── Information supplied

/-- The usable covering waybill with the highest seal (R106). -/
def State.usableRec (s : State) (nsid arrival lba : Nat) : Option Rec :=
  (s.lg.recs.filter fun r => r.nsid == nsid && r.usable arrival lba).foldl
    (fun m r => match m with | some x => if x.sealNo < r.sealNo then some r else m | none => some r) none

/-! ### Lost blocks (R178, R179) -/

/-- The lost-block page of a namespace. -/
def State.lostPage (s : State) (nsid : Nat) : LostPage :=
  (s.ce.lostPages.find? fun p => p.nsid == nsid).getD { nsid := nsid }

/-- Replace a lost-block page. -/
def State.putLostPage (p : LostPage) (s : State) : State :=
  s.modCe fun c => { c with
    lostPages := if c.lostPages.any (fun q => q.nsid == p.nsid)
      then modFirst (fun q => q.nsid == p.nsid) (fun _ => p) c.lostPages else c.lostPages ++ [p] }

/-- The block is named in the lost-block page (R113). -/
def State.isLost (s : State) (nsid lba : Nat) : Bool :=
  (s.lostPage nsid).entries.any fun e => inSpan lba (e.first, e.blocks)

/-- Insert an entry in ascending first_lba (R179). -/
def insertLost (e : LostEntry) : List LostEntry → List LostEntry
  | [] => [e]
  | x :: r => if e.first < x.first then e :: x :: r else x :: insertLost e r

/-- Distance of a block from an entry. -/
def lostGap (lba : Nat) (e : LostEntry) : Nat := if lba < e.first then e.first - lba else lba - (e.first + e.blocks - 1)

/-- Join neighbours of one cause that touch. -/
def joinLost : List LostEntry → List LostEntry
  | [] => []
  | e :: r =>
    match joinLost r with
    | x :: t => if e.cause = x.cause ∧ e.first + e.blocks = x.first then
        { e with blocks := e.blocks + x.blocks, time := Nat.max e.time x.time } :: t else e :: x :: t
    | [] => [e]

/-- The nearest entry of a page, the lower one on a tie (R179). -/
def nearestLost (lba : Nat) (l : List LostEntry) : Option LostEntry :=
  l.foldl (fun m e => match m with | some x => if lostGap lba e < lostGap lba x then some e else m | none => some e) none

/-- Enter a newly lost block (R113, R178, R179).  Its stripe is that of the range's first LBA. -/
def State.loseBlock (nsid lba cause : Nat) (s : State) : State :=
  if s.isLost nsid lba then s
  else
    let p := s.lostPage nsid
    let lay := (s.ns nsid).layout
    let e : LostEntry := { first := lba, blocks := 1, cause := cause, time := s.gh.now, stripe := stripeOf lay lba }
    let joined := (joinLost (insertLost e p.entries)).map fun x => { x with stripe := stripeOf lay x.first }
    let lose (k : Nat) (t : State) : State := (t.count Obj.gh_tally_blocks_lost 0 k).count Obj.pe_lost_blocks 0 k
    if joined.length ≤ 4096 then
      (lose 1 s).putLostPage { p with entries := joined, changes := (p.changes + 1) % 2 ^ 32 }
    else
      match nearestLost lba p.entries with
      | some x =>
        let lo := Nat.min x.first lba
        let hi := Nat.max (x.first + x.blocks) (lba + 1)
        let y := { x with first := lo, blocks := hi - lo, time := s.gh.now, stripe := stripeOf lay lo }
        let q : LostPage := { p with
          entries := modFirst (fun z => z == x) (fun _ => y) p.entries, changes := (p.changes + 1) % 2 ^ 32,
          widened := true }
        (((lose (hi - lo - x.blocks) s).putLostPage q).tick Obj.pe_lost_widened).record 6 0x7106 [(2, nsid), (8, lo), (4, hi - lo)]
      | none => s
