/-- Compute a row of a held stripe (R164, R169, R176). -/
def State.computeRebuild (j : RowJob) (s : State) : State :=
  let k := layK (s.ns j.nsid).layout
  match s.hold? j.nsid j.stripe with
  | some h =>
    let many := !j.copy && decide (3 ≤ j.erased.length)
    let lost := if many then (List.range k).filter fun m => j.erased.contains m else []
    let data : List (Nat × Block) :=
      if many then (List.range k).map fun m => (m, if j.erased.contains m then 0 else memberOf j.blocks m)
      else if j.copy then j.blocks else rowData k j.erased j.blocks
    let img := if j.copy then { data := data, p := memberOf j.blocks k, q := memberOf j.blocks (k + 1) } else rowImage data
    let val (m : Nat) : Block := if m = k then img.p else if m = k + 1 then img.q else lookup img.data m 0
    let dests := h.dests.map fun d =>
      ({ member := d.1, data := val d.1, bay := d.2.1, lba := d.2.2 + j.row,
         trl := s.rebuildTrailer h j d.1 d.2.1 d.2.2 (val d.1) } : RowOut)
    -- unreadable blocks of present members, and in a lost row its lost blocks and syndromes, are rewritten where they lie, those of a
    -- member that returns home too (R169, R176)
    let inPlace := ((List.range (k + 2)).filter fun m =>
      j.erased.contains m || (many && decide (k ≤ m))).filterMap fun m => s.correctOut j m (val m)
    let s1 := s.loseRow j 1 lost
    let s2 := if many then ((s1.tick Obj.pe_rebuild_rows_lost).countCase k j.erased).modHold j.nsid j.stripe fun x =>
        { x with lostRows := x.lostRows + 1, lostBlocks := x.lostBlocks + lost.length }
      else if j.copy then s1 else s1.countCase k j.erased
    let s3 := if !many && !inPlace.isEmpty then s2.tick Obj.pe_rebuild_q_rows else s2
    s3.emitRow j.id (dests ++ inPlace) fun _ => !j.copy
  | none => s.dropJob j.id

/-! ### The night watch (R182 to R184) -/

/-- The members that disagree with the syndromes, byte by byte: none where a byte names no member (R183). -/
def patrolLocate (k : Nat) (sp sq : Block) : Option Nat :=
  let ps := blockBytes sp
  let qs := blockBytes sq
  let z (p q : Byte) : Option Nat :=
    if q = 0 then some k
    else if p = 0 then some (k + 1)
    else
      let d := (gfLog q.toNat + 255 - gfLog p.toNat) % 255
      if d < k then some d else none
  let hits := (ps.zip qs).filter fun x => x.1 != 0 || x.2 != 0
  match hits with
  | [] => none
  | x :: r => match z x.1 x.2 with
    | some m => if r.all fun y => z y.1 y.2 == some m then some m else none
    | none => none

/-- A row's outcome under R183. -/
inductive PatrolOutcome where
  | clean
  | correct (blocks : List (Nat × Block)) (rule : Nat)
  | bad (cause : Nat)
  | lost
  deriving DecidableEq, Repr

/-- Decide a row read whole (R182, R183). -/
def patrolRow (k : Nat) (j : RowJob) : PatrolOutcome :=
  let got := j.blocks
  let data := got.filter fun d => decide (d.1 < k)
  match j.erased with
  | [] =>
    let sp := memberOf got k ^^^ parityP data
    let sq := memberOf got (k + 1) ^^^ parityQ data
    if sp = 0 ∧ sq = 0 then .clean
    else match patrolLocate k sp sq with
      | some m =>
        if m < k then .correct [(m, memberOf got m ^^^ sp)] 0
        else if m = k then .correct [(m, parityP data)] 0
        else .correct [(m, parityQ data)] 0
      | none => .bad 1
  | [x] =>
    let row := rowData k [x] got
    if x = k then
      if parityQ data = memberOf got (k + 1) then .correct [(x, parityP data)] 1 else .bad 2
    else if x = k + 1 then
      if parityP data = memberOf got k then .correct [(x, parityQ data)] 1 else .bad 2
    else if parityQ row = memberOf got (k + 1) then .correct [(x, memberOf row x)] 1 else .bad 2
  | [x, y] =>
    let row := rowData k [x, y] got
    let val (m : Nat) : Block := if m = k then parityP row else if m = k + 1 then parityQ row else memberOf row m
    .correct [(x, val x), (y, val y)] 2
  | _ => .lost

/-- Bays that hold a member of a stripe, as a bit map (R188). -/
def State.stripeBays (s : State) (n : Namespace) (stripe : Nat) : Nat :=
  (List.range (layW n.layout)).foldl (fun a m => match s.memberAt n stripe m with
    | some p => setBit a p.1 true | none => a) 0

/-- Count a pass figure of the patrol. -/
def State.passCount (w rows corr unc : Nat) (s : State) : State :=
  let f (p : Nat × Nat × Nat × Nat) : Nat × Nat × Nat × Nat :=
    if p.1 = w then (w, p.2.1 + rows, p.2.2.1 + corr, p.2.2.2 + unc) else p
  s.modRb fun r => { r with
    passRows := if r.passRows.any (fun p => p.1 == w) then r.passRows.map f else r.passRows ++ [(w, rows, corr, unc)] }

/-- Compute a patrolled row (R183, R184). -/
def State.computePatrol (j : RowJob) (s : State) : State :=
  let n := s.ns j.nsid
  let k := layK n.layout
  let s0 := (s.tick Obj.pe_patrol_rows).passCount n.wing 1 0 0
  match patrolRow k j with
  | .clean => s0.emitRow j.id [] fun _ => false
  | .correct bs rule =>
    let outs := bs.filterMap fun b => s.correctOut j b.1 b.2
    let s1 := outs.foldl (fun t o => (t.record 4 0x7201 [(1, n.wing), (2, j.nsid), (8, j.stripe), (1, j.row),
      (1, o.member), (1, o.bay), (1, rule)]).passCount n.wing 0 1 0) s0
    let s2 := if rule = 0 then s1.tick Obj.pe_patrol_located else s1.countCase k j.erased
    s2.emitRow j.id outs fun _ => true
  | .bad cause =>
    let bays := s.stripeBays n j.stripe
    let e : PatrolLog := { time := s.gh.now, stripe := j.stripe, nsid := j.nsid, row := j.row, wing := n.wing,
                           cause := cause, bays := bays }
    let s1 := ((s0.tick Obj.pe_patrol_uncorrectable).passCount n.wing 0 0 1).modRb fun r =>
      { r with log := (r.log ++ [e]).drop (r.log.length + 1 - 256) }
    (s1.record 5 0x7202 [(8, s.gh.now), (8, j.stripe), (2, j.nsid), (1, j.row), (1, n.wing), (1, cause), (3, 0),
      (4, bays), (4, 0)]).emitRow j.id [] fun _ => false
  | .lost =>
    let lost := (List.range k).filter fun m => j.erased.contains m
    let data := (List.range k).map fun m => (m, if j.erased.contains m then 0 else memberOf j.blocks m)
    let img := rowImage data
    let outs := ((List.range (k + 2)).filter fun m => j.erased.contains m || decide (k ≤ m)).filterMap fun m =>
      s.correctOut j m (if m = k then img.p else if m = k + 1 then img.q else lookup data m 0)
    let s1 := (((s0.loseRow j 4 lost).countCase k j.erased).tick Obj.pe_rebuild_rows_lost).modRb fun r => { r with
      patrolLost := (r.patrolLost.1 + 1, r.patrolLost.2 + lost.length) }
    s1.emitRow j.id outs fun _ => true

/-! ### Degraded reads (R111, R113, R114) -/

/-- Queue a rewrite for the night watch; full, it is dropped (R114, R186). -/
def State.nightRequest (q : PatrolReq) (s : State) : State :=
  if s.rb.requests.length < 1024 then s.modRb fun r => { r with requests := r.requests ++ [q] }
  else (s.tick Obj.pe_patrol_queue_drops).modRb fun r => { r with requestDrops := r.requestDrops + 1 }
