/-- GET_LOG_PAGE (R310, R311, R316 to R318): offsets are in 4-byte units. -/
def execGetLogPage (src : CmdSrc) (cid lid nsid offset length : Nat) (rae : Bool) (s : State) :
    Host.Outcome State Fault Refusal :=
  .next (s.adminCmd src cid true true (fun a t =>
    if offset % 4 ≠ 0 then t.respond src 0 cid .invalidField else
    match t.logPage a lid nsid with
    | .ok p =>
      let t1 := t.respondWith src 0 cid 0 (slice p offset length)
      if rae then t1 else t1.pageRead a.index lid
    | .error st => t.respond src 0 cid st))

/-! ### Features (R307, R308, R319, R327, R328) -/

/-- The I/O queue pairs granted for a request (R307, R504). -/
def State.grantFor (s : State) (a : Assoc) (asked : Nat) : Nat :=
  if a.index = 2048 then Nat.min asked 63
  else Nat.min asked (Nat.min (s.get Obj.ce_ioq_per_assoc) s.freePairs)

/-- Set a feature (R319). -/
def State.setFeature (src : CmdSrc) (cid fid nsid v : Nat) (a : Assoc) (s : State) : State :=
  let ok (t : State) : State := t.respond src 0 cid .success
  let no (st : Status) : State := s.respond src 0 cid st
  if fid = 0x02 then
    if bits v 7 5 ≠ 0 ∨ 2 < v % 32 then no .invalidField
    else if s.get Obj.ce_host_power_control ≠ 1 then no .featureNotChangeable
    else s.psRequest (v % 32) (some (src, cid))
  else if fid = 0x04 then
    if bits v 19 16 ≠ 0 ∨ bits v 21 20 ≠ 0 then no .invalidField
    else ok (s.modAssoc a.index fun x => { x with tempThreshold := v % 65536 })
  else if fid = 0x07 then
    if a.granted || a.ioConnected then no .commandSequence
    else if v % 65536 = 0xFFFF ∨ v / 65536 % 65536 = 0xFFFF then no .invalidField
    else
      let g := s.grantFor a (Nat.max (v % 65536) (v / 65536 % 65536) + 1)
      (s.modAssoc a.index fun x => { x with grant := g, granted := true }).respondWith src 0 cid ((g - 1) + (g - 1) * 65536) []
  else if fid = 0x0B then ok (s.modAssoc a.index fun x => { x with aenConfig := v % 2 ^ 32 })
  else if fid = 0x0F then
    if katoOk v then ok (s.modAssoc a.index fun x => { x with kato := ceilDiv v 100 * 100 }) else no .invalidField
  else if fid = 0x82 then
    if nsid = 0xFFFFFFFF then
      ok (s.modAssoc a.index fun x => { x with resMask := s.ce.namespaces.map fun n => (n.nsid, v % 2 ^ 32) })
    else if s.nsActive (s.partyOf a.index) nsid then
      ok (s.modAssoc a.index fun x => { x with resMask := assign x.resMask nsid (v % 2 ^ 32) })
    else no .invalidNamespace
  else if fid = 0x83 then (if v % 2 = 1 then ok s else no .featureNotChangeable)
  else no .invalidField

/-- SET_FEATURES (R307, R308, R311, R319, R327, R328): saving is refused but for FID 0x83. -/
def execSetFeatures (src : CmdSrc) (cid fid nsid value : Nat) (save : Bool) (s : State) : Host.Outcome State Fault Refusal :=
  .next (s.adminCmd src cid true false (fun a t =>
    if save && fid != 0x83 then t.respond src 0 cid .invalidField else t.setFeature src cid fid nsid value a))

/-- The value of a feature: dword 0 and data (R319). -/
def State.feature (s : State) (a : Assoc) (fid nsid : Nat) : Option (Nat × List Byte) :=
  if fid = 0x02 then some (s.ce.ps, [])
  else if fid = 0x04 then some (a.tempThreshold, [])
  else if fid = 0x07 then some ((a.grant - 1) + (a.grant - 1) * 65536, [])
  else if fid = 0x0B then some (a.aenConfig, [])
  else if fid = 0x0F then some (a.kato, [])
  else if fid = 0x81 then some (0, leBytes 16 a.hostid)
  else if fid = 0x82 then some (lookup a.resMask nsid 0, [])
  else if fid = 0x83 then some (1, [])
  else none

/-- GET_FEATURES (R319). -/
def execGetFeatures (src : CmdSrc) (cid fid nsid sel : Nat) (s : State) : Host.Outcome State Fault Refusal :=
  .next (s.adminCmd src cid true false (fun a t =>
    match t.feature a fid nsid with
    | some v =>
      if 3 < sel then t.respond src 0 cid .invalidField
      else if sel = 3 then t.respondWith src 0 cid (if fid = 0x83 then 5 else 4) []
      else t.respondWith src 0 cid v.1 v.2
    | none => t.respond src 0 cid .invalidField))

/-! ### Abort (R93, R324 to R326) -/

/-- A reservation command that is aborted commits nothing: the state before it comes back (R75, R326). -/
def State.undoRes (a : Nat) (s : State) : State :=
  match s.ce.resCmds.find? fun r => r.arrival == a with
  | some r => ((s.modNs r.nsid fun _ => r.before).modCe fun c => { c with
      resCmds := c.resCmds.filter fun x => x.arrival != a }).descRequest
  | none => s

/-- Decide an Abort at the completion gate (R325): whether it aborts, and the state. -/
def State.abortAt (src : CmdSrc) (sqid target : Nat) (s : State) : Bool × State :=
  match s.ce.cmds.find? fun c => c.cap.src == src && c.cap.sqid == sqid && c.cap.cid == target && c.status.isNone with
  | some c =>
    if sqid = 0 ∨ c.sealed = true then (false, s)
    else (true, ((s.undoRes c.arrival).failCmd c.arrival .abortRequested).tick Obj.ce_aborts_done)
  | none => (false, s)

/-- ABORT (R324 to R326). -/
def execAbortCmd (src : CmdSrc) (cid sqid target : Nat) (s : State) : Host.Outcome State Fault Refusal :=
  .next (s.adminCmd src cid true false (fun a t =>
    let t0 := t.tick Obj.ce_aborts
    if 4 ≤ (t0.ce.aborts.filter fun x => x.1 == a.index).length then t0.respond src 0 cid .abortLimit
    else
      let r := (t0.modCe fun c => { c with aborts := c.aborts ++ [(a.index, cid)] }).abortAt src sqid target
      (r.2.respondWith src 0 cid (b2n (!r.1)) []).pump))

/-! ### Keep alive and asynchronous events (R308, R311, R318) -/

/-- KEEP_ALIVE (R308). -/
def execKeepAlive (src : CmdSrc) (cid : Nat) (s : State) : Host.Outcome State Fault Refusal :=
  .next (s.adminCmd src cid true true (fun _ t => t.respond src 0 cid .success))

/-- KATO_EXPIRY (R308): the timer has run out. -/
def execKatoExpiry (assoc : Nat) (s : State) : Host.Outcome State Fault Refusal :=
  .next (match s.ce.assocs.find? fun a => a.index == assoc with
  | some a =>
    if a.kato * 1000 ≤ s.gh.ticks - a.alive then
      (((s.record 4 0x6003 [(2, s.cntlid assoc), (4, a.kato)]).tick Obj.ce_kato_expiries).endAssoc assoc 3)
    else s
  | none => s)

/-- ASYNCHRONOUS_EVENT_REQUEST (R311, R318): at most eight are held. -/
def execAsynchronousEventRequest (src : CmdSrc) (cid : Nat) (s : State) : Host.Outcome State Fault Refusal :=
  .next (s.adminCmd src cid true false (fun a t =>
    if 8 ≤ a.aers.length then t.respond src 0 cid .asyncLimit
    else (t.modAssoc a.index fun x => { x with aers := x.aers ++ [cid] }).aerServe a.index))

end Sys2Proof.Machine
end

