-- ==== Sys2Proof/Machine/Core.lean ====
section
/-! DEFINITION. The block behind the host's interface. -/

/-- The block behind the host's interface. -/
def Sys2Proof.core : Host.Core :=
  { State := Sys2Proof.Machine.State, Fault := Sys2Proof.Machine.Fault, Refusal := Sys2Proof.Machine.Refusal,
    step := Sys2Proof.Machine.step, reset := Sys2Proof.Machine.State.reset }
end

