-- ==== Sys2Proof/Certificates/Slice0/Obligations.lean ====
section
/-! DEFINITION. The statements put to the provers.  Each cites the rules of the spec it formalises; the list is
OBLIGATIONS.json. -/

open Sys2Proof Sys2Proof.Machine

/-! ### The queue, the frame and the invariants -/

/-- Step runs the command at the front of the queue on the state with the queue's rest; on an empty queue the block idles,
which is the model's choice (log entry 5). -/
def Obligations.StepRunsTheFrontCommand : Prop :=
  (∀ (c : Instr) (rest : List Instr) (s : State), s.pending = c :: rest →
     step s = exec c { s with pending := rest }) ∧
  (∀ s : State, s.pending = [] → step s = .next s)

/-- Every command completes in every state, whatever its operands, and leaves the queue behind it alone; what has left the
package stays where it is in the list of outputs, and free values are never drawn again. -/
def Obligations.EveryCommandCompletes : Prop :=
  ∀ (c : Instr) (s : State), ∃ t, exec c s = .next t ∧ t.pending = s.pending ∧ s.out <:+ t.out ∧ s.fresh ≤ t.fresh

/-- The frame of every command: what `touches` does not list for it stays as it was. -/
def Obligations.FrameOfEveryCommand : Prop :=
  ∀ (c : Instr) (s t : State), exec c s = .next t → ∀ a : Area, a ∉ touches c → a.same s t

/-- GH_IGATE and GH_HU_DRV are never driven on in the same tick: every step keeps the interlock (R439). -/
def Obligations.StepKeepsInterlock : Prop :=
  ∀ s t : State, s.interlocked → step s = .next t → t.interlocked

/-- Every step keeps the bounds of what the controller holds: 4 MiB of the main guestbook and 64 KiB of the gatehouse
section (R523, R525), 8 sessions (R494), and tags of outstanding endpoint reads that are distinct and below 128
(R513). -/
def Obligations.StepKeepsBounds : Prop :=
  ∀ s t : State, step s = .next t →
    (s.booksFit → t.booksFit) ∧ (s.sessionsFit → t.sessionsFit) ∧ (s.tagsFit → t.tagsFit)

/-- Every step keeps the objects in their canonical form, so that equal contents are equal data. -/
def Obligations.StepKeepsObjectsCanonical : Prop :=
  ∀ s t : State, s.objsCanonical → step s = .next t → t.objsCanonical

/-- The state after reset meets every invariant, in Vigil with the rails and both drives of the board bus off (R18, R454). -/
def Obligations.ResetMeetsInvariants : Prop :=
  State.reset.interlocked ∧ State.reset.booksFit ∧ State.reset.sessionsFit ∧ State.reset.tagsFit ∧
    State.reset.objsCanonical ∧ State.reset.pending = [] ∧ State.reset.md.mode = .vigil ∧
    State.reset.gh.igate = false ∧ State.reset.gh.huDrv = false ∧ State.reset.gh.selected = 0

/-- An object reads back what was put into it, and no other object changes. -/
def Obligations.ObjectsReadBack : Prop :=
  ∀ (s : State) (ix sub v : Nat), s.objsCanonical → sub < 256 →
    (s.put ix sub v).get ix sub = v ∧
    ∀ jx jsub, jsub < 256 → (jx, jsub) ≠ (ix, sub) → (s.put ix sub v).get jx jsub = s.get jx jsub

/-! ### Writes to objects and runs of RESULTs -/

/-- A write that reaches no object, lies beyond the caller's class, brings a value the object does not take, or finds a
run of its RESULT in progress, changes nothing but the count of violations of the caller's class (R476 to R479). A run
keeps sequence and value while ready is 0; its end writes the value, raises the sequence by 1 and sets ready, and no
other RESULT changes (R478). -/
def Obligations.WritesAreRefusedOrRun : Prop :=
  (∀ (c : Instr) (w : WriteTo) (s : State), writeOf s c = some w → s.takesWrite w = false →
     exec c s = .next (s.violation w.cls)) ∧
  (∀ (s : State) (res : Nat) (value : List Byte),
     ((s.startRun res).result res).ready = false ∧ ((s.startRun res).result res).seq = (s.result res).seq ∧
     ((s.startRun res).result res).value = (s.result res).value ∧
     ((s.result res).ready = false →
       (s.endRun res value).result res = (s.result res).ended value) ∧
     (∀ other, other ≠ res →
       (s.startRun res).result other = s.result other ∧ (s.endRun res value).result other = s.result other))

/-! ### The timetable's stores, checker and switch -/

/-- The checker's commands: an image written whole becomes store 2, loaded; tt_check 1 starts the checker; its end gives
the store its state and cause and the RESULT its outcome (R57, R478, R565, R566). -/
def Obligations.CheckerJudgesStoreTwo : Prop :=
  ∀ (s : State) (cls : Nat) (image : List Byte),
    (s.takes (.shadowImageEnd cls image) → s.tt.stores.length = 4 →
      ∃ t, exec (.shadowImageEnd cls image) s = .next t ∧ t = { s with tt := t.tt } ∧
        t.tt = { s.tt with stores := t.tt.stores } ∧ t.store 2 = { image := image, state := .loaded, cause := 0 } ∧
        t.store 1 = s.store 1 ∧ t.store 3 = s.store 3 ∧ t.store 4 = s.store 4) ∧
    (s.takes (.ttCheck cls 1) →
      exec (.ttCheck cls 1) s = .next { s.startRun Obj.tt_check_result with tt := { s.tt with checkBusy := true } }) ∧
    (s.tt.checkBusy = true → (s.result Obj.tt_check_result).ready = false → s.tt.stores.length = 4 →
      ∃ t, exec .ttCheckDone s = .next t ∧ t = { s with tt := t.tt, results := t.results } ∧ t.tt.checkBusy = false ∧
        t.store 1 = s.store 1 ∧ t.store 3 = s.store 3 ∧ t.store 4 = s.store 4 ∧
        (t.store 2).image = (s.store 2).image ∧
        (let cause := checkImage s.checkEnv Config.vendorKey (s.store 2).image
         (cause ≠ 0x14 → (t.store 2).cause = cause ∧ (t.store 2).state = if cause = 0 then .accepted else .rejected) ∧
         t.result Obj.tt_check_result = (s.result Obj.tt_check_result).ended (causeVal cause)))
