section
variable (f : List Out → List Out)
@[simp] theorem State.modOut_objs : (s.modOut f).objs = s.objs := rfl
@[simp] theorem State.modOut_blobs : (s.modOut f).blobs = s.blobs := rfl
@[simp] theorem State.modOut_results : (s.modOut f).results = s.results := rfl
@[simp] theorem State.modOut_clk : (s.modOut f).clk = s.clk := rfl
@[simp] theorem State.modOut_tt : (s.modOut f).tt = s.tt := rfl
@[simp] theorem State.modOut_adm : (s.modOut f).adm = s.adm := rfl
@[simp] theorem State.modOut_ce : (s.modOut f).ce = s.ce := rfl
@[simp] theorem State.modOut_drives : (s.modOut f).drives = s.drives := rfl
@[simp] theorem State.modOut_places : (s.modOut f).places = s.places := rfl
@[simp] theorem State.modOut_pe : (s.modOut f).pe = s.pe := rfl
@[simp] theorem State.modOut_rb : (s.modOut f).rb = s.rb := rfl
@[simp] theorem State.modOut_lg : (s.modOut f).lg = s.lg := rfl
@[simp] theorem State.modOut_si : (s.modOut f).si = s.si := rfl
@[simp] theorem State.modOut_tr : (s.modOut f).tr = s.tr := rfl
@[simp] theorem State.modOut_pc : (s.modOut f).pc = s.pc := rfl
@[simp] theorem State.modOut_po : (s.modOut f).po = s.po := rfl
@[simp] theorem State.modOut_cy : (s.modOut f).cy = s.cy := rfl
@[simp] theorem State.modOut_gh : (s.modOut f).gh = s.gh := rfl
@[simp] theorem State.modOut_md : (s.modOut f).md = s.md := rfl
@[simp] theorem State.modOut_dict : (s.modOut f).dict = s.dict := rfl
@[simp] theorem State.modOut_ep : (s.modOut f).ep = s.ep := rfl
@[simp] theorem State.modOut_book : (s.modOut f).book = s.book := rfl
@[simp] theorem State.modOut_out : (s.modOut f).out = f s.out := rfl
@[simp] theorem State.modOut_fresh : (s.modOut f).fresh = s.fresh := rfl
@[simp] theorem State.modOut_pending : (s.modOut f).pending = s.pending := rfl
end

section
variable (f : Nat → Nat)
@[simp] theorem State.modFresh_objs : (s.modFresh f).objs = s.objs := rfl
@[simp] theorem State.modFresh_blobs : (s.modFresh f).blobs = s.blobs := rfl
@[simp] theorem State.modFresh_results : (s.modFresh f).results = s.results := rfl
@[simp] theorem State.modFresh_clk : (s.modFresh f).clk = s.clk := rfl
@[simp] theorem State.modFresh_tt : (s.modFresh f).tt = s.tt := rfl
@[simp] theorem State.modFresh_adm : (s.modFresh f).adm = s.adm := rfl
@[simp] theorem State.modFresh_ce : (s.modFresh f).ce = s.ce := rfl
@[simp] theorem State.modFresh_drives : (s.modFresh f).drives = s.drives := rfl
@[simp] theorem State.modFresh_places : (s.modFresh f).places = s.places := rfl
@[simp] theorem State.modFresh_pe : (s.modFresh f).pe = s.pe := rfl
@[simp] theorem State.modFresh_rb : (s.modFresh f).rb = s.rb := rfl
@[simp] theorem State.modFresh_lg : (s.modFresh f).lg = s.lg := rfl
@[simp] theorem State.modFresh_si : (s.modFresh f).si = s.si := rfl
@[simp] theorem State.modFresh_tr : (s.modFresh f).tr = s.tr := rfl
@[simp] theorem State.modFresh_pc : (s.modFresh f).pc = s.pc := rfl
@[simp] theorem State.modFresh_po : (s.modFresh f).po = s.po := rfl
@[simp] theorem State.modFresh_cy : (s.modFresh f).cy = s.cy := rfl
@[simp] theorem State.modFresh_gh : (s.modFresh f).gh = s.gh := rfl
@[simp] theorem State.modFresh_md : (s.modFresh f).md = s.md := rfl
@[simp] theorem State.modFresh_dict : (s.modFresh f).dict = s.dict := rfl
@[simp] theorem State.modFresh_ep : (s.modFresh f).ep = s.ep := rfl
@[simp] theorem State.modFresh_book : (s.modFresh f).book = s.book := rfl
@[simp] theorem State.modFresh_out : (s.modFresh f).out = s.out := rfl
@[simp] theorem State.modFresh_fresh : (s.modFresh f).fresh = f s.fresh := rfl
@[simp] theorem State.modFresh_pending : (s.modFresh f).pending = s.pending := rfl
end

────

Lines to set down from above: the line with "data := val", the line with "x.1 x.2 with", and every line between, each exactly as written.

      ({ member := d.1, data := val d.1, bay := d.2.1, lba := d.2.2 + j.row,
         trl := s.rebuildTrailer h j d.1 d.2.1 d.2.2 (val d.1) } : RowOut)
    -- unreadable blocks of present members, and in a lost row its lost blocks and syndromes, are rewritten where they lie, those of a
    -- member that returns home too (R169, R176)
    let inPlace := ((List.range (k + 2)).filter fun m =>
      j.erased.contains m || (many && decide (k ≤ m))).filterMap fun m => s.correctOut j m (val m)
    let s1 := s.loseRow j 1 lost
    let s2 := if many then ((s1.tick Obj.pe_rebuild_rows_lost).countCase k j.erased).modHold j.nsid j.stripe fun x =>
        { x with lostRows := x.lostRows + 1, lostBlocks := x.lostBlocks + lost.length }
      else if j.copy then s1 else s1.countCase k j.erased
    let s3 := if !many && !inPlace.isEmpty then s2.tick Obj.pe_rebuild_q_rows else s2
    s3.emitRow j.id (dests ++ inPlace) fun _ => !j.copy
  | none => s.dropJob j.id

/-! ### The night watch (R182 to R184) -/

/-- The members that disagree with the syndromes, byte by byte: none where a byte names no member (R183). -/
def patrolLocate (k : Nat) (sp sq : Block) : Option Nat :=
  let ps := blockBytes sp
  let qs := blockBytes sq
  let z (p q : Byte) : Option Nat :=
    if q = 0 then some k
    else if p = 0 then some (k + 1)
    else
      let d := (gfLog q.toNat + 255 - gfLog p.toNat) % 255
      if d < k then some d else none
  let hits := (ps.zip qs).filter fun x => x.1 != 0 || x.2 != 0
  match hits with
  | [] => none
  | x :: r => match z x.1 x.2 with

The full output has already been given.